# Great Dane Pup



## Deco (Jan 3, 2012)

Hi these are some pics of my Dane pup, Deco. Not so little now at 5 1/2 months and 42kg (92lbs in old weight). Hopefully photobucket works on here or it will be an anticlimax and you will just see some dead links.


----------



## DaneMama (Jun 27, 2008)

Hello and welcome to DFC! Your Dane puppy is gorgeous!!! Thanks for sharing photos of him!


----------



## rannmiller (Jun 27, 2008)

He's only 5.5 months and he's already that big? He's gonna be HUGE! Very handsome!


----------



## danecolor (Nov 22, 2010)

glad to see another dane owner on DFC! gorgeous pup :smile:


----------



## minnieme (Jul 6, 2011)

woohooo dane owners!!! :wink: Deco is STUN.NING!! Seems so strange to see such a "big-boned" dane though; I am very used to my petite and leggy girl! And when I say big-boned, I mean it really looks like he has a bigger bone structure; he does not look fat at all! LOL Beautiful pup -- love his coloring -- and oh so wish we could get all the DFC danes together for a playdate. :biggrin:


----------



## NewYorkDogue (Sep 27, 2011)

Beautiful pup! Actually, just this morning I was in Central Park with my dog and met a Dane the same color as yours, galloping across a big grassy hill. So fun to see them really get to stretch their legs and run!

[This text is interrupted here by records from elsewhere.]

-- ==== Sys2Proof/Machine/Scp.lean ====
section
/-! DEFINITION. The Spire Control Protocol (R266 to R274, Tables 10.2 to 10.5): sessions, order, retries, what a module
serves in each of its states, every operation; and the other doors of the host port and the chassis: neighbour
discovery, PFC frames (R264) and the I3C interface (R443). -/
namespace Sys2Proof.Machine

namespace State

-- Answers

/-- The answer carries words: B counts them. -/
def answerWords (s : State) (status detail : Nat) (ws : List Word) : State :=
  { s with answer := { s.answer with status := status, detail := detail, a := 0, b := ws.length, words := ws, bytes := [] } }

/-- The answer carries bytes, with arguments A and B. -/
def answerBytes (s : State) (a b : Nat) (bs : Bytes) : State :=
  { s with answer := { s.answer with status := Status.ok, detail := 0, a := a, b := b, words := [], bytes := bs } }

-- Sessions (R270)

/-- The session of a source. -/
def sessionOf (s : State) (sess : Nat) : Option Session := s.eth.sessions.find? (fun (x : Session) => x.id == sess)

/-- Change a session. -/
def updSession (s : State) (sess : Nat) (f : Session → Session) : State :=
  { s with eth := { s.eth with sessions := updWhere (fun (x : Session) => x.id == sess) f s.eth.sessions } }

/-- The answer leaves as a response (Table 10.2) with the module's mailbox epoch. -/
def sendResponse (s : State) : State :=
  let x := s.answer
  let s1 := s.count .ETH_COUNT 1
  let s2 := if x.status = Status.busy then s1.count .ETH_COUNT 3 else s1
  s2.emit .response x.sess x.tag ([x.status, x.detail, s2.epoch, x.a, x.b] ++ x.words.map (fun w => w.toNat)) x.bytes

/-- The answer belongs to a request. -/
def addressed (s : State) (h : ScpHdr) : State := { s with answer := { s.answer with sess := h.sess, tag := h.tag } }

/-- The response to a request leaves, and its session keeps it among its last 256 (R270). -/
def respond (s : State) (h : ScpHdr) : State :=
  let s1 := s.addressed h
  let c : Cached := ⟨h.tag, s.round, s1.answer⟩
  (s1.updSession h.sess (fun x =>
    let l := x.cache.filter (fun (y : Cached) => y.tag != h.tag) ++ [c]
    { x with cache := l.drop (l.length - 256) })).sendResponse

/-- BUSY, sent at once (R270, R272). -/
def answerBusy (s : State) (h : ScpHdr) : State :=
  ((s.err Status.busy 0).raise F.ETH_EVENT_BUSY 0 1).respond h

-- READ and WRITE (R268, R271)

/-- The module is in RECOVERY (R431). -/
def inRecovery (s : State) : Bool := s.g F.PWR_STATUS_STAGE == 14

/-- R431: the registers that RECOVERY serves: the staging registers, FW_VERIFY and FW_APPLY. -/
def recoveryServes (r : Reg) (write : Bool) (v : Word) : Bool :=
  match r with
  | .PWR_STAGE_SEL | .PWR_STAGE_DATA => true
  | .PWR_FW_STATUS | .PWR_LIC_STATUS => !write
  | .PWR_CTRL => write && (getBits v 0 4 == 4 || getBits v 0 4 == 5)
  | _ => false

/-- A module that answers as a standby does (R273): SYNCING, STANDBY, YIELDED or UNSYNCED. -/
def passive (s : State) : Bool := decide (3 ≤ s.pair)

/-- R273: a standby takes writes to the TWIN, PWR and ETH blocks. -/
def passiveTakes (r : Reg) : Bool := [0xE, 0xF, 0x10].contains (r.base / 0x100000)

/-- A READ of `n` words from an address, after those already read; it stops at the first word that fails. -/
def readRun : Nat → Nat → List Word → State → State
  | 0, _, acc, s => s.answerWords Status.ok 0 acc
  | n + 1, addr, acc, s =>
    match s.placeOf addr with
    | .own r i =>
      if s.inRecovery && !recoveryServes r false 0 then s.answerWords Status.state 0 acc
      else
        let x := s.readOwn r i
        readRun n (addr + 8) (acc ++ [x.1]) x.2
    | .agent node off =>
      match regAt true off with
      | some (r, i) =>
        let x := s.readAgent node r i
        readRun n (addr + 8) (acc ++ [x.1]) x.2
      | none => s.answerWords Status.address off acc
    | .far _ _ => s.answerWords Status.address (windowOffset addr) acc
    | .hole d => s.answerWords Status.address d acc

/-- One word of a WRITE, as the module's state lets it be served (R273, R431). -/
def writeServed (s : State) (sess addr : Nat) (w : Word) : State :=
  match s.placeOf addr with
  | .own r i =>
    if s.inRecovery && !recoveryServes r true w then s.err Status.state 0
    else if s.passive && !passiveTakes r then s.err Status.notActive 0
    else s.writeOwn sess r i w
  | _ => s.writeAt sess addr w
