-- ==== Sys2Proof/Machine/Dispatch.lean ====
section
/-! DEFINITION. The dispatch: each command runs its own meaning, a definition of the file of its family. -/
namespace Sys2Proof.Machine
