-- ==== Sys2Proof/WellFormed.lean ====
section
/-! DEFINITION. What a well-formed command is: every operand fits the field of the frame, word or register that carries
it. The block does not refuse an ill-formed command (a command is what its frame says, and a frame cannot hold a value
wider than its field); statements may name this as a premise. -/
namespace Sys2Proof

/-- The kinds of operand that are checked. -/
inductive Check where
  | address
  | analog
  | census
  | channel
  | checkValue
  | count
  | cupola
  | depth
  | element
  | engine
  | entry
  | epoch
  | feed
  | flow
  | fraction
  | group
  | i3c
  | index
  | install
  | instanceNo
  | job
  | kind
  | lane
  | length
  | letter
  | level
  | logical
  | mailbox
  | mask
  | member
  | memory
  | node
  | party
  | pause
  | port
  | psn
  | qp
  | rail
  | reason
  | region
  | reserved
  | round
  | sequence
  | slot
  | slotId
  | source
  | spire
  | state
  | status
  | step
  | stragglers
  | sub
  | tag
  | telemetry
  | time
  | unit
  deriving DecidableEq, Repr

/-- One operand, with the first value that its field cannot hold. -/
structure Bound where
  check : Check
  value : Nat
  limit : Nat
  deriving DecidableEq, Repr

/-- Table 10.2. -/
def ScpHdr.bounds (h : ScpHdr) : List Bound := [⟨.tag, h.tag, 0x100000000⟩, ⟨.address, h.a, 0x10000000000000000⟩, ⟨.count, h.b, 0x100000000⟩]

/-- Table 3.1. -/
def Beacon.bounds (b : Beacon) : List Bound :=
  [⟨.level, b.level, 0x100⟩, ⟨.kind, b.kind, 0x100⟩, ⟨.port, b.port, 0x100⟩, ⟨.count, b.portCount, 0x100⟩,
   ⟨.mask, b.flags, 0x10000⟩, ⟨.element, b.elementId, 0x100000000000000000000000000000000⟩, ⟨.epoch, b.epoch, 0x100000000⟩,
   ⟨.logical, b.boundNode, 0x100000000⟩, ⟨.census, b.usable, 0x100000000⟩, ⟨.census, b.designed, 0x100000000⟩,
   ⟨.letter, b.letter, 0x100⟩, ⟨.level, b.mirrorLevel, 0x100⟩, ⟨.reserved, b.reserved, 0x1000000000000000000000000000000000000⟩]

/-- Table 3.2. -/
def PortRec.bounds (p : PortRec) : List Bound :=
  [⟨.state, p.link, 0x100⟩, ⟨.level, p.level, 0x100⟩, ⟨.port, p.farPort, 0x100⟩, ⟨.kind, p.farKind, 0x100⟩,
   ⟨.epoch, p.farEpoch, 0x100000000⟩, ⟨.element, p.farId, 0x100000000000000000000000000000000⟩, ⟨.count, p.beaconErrors, 0x100000000⟩]

/-- Table 15.3. -/
def DataFrame.bounds (f : DataFrame) : List Bound :=
  [⟨.flow, f.flow, 0x10000⟩, ⟨.cupola, f.cupola, 0x10000⟩, ⟨.logical, f.source, 0x100000000⟩, ⟨.tag, f.tag, 0x100000000⟩,
   ⟨.index, f.index, 0x100000000⟩, ⟨.length, f.payload.length, 65537⟩]

/-- Table 5.4. -/
def Notice.bounds (n : Notice) : List Bound :=
  [⟨.reason, n.cause, 0x100⟩, ⟨.port, n.port, 0x100⟩, ⟨.logical, n.node, 0x100000000⟩, ⟨.round, n.round, 0x1000000000000⟩,
   ⟨.flow, n.flow, 0x10000⟩, ⟨.cupola, n.cupola, 0x10000⟩, ⟨.count, n.count, 0x100000000⟩, ⟨.element, n.farId, 0x100000000000000000000000000000000⟩]

/-- Table 5.3. -/
def Heartbeat.bounds (h : Heartbeat) : List Bound :=
  [⟨.logical, h.node, 0x100000000⟩, ⟨.state, h.installState, 0x100⟩, ⟨.round, h.round, 0x1000000000000⟩, ⟨.epoch, h.epoch, 0x100000000⟩,
   ⟨.mask, h.portsUp, 0x10000⟩, ⟨.install, h.installId, 0x10000⟩]

/-- Table 4.8. -/
def Receipt.bounds (r : Receipt) : List Bound :=
  [⟨.install, r.installId, 0x10000⟩, ⟨.logical, r.node, 0x100000000⟩, ⟨.state, r.state, 0x100⟩, ⟨.reason, r.refusal, 0x100⟩,
   ⟨.kind, r.table, 0x100⟩, ⟨.epoch, r.epoch, 0x100000000⟩, ⟨.mask, r.bitmap, 0x100000000000000000000000000000000⟩]

/-- Table 4.7. -/
def ManifestP.bounds (m : ManifestP) : List Bound :=
  [⟨.install, m.installId, 0x10000⟩, ⟨.kind, m.kind, 0x100⟩, ⟨.state, m.roundCode, 0x100⟩, ⟨.epoch, m.epoch, 0x100000000⟩,
   ⟨.round, m.actRound, 0x1000000000000⟩, ⟨.logical, m.node, 0x100000000⟩, ⟨.count, m.segments, 0x10000⟩,
   ⟨.length, m.tables.length, 256⟩]

/-- Table 4.6. -/
def Segment.bounds (g : Segment) : List Bound :=
  [⟨.install, g.installId, 0x10000⟩, ⟨.logical, g.target, 0x100000000⟩, ⟨.index, g.index, 0x10000⟩,
   ⟨.length, g.route.length, 25⟩, ⟨.epoch, g.epoch, 0x100000000⟩, ⟨.length, g.payload.length, 4097⟩]

/-- Table 4.11. -/
def ActivateP.bounds (a : ActivateP) : List Bound :=
  [⟨.install, a.installId, 0x10000⟩, ⟨.round, a.round, 0x1000000000000⟩, ⟨.length, a.fence.length, 33⟩] ++
  a.held.map (fun c => ⟨.cupola, c, 0x1000⟩) ++ a.fence.map (fun n => ⟨.logical, n, 0x100000000⟩)

/-- R133. -/
def FailBcast.bounds (b : FailBcast) : List Bound :=
  b.nodes.map (fun n => ⟨.logical, n, 0x100000000⟩) ++ b.links.flatMap (fun l => [⟨.logical, l.1, 0x100000000⟩, ⟨.port, l.2, 0x100⟩]) ++
  b.cupolas.map (fun c => ⟨.cupola, c, 0x1000⟩)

I found out also that Great Danes are pretty popular here in the city; there are a group of Dane owners who regularly meet on the west side of the park with their dogs... and it's a big dog party!


----------



## chewice (Jan 1, 2012)

Little mini ponies! We have one that walks past my work every day with a 4-5 year old. He is sooo overprotective of him and its cute. The kid should ride him.


----------



## Rodeo (Sep 11, 2011)

I'm in love! What a gorgeous pup.


----------



## CorgiPaws (Mar 31, 2009)

:welcome:

Woo hoo, another Dane owner! I'm quite a fan myself, and your boy is so handsome, and BIG holy cow!


----------



## Deco (Jan 3, 2012)

It's not a great photo. But you can see Deco here with a full grown male Blue and a Mahoooosive Harli that live about 5 minutes away from us. He is just a normal Dane here in the UK, maybe a little bigger than the norm but pretty normal size. The last time I measured Deco he was 29" at the shoulder. next time we walk I will *try* to line them up against something to give a sense of perspective.


----------



## AveryandAudrey (Sep 20, 2010)

Very handsome dog you have there.


----------



## Janet At Nutro (Mar 11, 2011)

Yay, another Dane owner!
Deco is very handsome!


----------



## Khan (Jan 17, 2010)

Very handsome boy!! I love Deco's color. It reminds me of Velvet!! I can only imagine how soft his ears are!!!


----------



## Malorey (Nov 11, 2011)

Gosh, he really is one good looking pup!


----------



## wolfsnaps88 (Jan 2, 2012)

Beautiful dog. My hubby wants one of those. I love his color. He really is handsome.


----------



## Deco (Jan 3, 2012)

Thank you for all the nice comments.


----------



## magicre (Apr 7, 2010)

i love that first pic.....like he's saying 'if i close my eyes, you can't see me'....


----------



## twoisplenty (Nov 12, 2008)

Holy bone batman! I love Danes and yours is a beauty!! If I only had more room, lol.


----------